I'm with John on this one.  The key here is to hold the line on
the conceptual model - and business abstraction of the
various component characteristics (aka transport, etc).

And then the implementation is clear, deterministic and
reliable.

I've told AIAG too this is where the sweet spot is - being
able to design without regard to WS* or ebMS vaguries - 
or any other for that matter - MQ, BizTalk, et al.

DW

----- Original Message ----- 
From: "Monica J. Martin" <Monica.Martin@Sun.COM>
To: "ebXML BP" <ebxml-bp@lists.oasis-open.org>
Sent: Thursday, June 17, 2004 2:04 PM
Subject: [ebxml-bp] [ebBP] 6/17/2004: Monitoring and Events


> Everyone,
> Recently there was a side discussion related to business process 
> monitoring, events and dialogs. I've included a snippet that may be 
> relevant for tomorrow's meeting (as we also seem to have been including 
> begins-endsWhen and pre-post conditions).

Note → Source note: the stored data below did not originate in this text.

/-- `POP`: the low byte from `SP`, then the high byte from `SP+1`, and `SP` up by 2; `POP PSW` loads the five flags. -/
def Obligations.Pops : Prop :=
  ∀ (s : State) (p : StackPair),
    let lo := s.memRead s.sp
    let hi := lo.2.memRead (s.sp + 1#16)
    encode (.pop p) = [0b11#2 ++ p.code ++ 0b0001#4] ∧ clocks (.pop p) s = 10 ∧
    ∃ t, exec (.pop p) s = .next t ∧ KeepsMemory s t ∧
      t = { s with
        sp := s.sp + 2#16
        env := hi.2.env
        regs := match p with
          | .bc => { s.regs with b := hi.1, c := lo.1 }
          | .de => { s.regs with d := hi.1, e := lo.1 }
          | .hl => { s.regs with h := hi.1, l := lo.1 }
          | .psw => { s.regs with a := hi.1 }
        flags := match p with
          | .psw => { s := lo.1.getLsbD 7, z := lo.1.getLsbD 6, ac := lo.1.getLsbD 4, p := lo.1.getLsbD 2,
                      cy := lo.1.getLsbD 0 }
          | .bc | .de | .hl => s.flags }

/-- The stack laws, where RAM stands below `SP`: `PUSH rp` then `POP rq` copies `rp` into `rq`, `PUSH PSW` then `POP PSW`
restores `A` and the flags, a call then `RET` comes back past the call; each restores `SP`, and only the two bytes below
it may differ. -/
def Obligations.StackLaws : Prop :=
  ∀ (s : State), s.kindAt (s.sp - 1#16) = .ram → s.kindAt (s.sp - 2#16) = .ram →
    let back (u : State) : Prop :=
      u.sp = s.sp ∧ ∀ x : Word, x ≠ s.sp - 1#16 → x ≠ s.sp - 2#16 → u.byteAt x = s.byteAt x
    (∀ p q : StackPair, p ≠ .psw → q ≠ .psw → ∃ t u, exec (.push p) s = .next t ∧ exec (.pop q) t = .next u ∧ back u ∧
      let pair (z : State) (x : StackPair) : Byte × Byte := match x with
        | .bc => (z.regs.b, z.regs.c) | .de => (z.regs.d, z.regs.e)
        | .hl => (z.regs.h, z.regs.l) | .psw => (z.regs.a, z.regs.a)
      pair u q = pair s p ∧ (∀ x, x ≠ q → pair u x = pair s x) ∧ u.flags = s.flags) ∧
    (∃ t u, exec (.push .psw) s = .next t ∧ exec (.pop .psw) t = .next u ∧ back u ∧
      u.regs = s.regs ∧ u.flags = s.flags) ∧
    (∀ w : Word, ∃ t u, exec (.call w) s = .next t ∧ exec .ret t = .next u ∧ back u ∧
      u.pc = s.pc ∧ u.regs = s.regs ∧ u.flags = s.flags)

/-- `XTHL`: both reads, then `H` to `SP+1`, then `L` to `SP` (the order of the writes is the spec's own choice, 44_stack.md
section on `XTHL`), `SP` kept. `SPHL`: `SP` from `HL`. -/
def Obligations.XthlAndSphl : Prop :=
  ∀ s : State,
    let lo := s.memRead s.sp
    let hi := lo.2.memRead (s.sp + 1#16)
    (encode .xthl = [0xE3#8] ∧ clocks .xthl s = perVariant s.cfg.variant 18 16 ∧
      ∃ t, exec .xthl s = .next t ∧
        Stored { s with regs := { s.regs with h := hi.1, l := lo.1 }, env := hi.2.env } t
          [(s.sp + 1#16, s.regs.h), (s.sp, s.regs.l)]) ∧
    (encode .sphl = [0xF9#8] ∧ clocks .sphl s = perVariant s.cfg.variant 5 6 ∧
      ∃ t, exec .sphl s = .next t ∧ KeepsMemory s t ∧ t = { s with sp := t.sp } ∧
        t.sp.toNat = 256 * s.regs.h.toNat + s.regs.l.toNat)

/-! ### Input and output -/

/-- `IN`: the port's answer in `A` and the event `In(p, byte)`. The answer depends on the port and on the position of the
`IN` in the run; where it is listed it is the first one listed for both (log 10). `OUT`: the event `Out(p, A)` and nothing
else. -/
def Obligations.InputAndOutput : Prop :=
  ∀ (s : State) (p : Byte),
    (encode (.inPort p) = [0xDB#8, p] ∧ clocks (.inPort p) s = 10 ∧
      ∃ t, exec (.inPort p) s = .next t ∧ KeepsMemory s t ∧
        t = { s with
          regs := { s.regs with a := t.regs.a }
          env := { s.env with
            inputs := s.env.inputs + 1
            history := s.env.history ++ [.input p t.regs.a] } } ∧
        t.regs.a = portAnswer s.cfg s.env.inputs p ∧
        ∀ x, s.cfg.ioIn.find? (fun y => y.position = s.env.inputs ∧ y.port = p) = some x → t.regs.a = x.value) ∧
    (encode (.outPort p) = [0xD3#8, p] ∧ clocks (.outPort p) s = 10 ∧
      ∃ t, exec (.outPort p) s = .next t ∧ KeepsMemory s t ∧
        t = { s with env := { s.env with history := s.env.history ++ [.output p s.regs.a] } })

/-! ### Interrupt control and other -/

/-- `EI` sets `INTE` and starts the delay `EI_DELAY` again, also while one runs; `DI` clears both, and with `DI_OWN_END`
the sampling at its own end still sees `INTE` as it was if no delay ran (log 14). -/
def Obligations.EnableAndDisable : Prop :=
  ∀ s : State,
    (encode .ei = [0xFB#8] ∧ clocks .ei s = 4 ∧
      ∃ t, exec .ei s = .next t ∧ KeepsMemory s t ∧
        t = { s with inte := true, eiPending := match s.cfg.eiDelay with | .one => 1 | .two => 2 }) ∧
    (encode .di = [0xF3#8] ∧ clocks .di s = 4 ∧
      ∃ t, exec .di s = .next t ∧ KeepsMemory s t ∧
        t = { s with inte := false, eiPending := 0, inteLate := t.inteLate } ∧
        (t.inteLate = true ↔ s.cfg.diOwnEnd = true ∧ s.inte = true ∧ s.eiPending = 0))

/-- `HLT` enters the halted state with `PC` past itself, and the next step then fetches nothing and changes no register,
flag or memory location (46_interrupt_and_other.md R232), nor `PC` unless a RESET is shown; `NOP` does nothing (R233). -/
def Obligations.HaltAndNop : Prop :=
  ∀ s : State,
    (encode .hlt = [0x76#8] ∧ clocks .hlt s = perVariant s.cfg.variant 7 5 ∧
      ∃ t, exec .hlt s = .next t ∧ t = { s with halted := true } ∧ KeepsMemory s t ∧
        (s.accepted = none → ∃ u, step t = .next u ∧ u.regs = s.regs ∧ u.flags = s.flags ∧ u.sp = s.sp ∧
          KeepsMemory s u ∧ (s.nextSlot.reset = false →
            u.pc = s.pc ∧ u.halted = true ∧ u.env.history = s.env.history ∧ u.env.draws = s.env.draws))) ∧
    (encode .nop = [0x00#8] ∧ clocks .nop s = 4 ∧ ∃ t, exec .nop s = .next t ∧ t = s)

Recognize this discussion 
> spans both v2.0 and v3.0. Thanks.
> 
> > Yunker: Thus you still need a state model at the BPSS, but instead of 
> > the state model "driving" the collaboration, the state model both 
> > "monitors" the collaboration and "specifies event visibility" of the 
> > service layer model.  Thus the BPSS state model and its expression 
> > become incredibly simple (enumeration of the semanitic business 
> > events), and the complexity is forced onto the mapping of service 
> > events (the swarm of technical events) onto business events (semantic 
> > business occurances).  This decoupling is extremely powerful as 
> > incremental improvements in both service and business layer are linear 
> > in their implementation cost, plus additional technical 
> > implementations have a simple binding to the business layer.  
> 
> Tell: It seem to be a two way street.
> at runtime the Events progress two kinds of state-of-affairs:
>    1.  businss dialog or constrained bpss
>    2.  businss entities or constrained businss objects such a resource, 
> commitments, obligation, etc. at design time / contract signing time the 
> business requirements expressed in business dialog, bpss, cpa, tpa, bla 
> drive the service level implementationand required features.
>  an example: the definition of DataMessage::Reach::Event may stipulate 
> that this event may not be generated unless condition a,b,c has been 
> fullfilled and validation checks such as completness testing, 
> verification of sender identify, etc.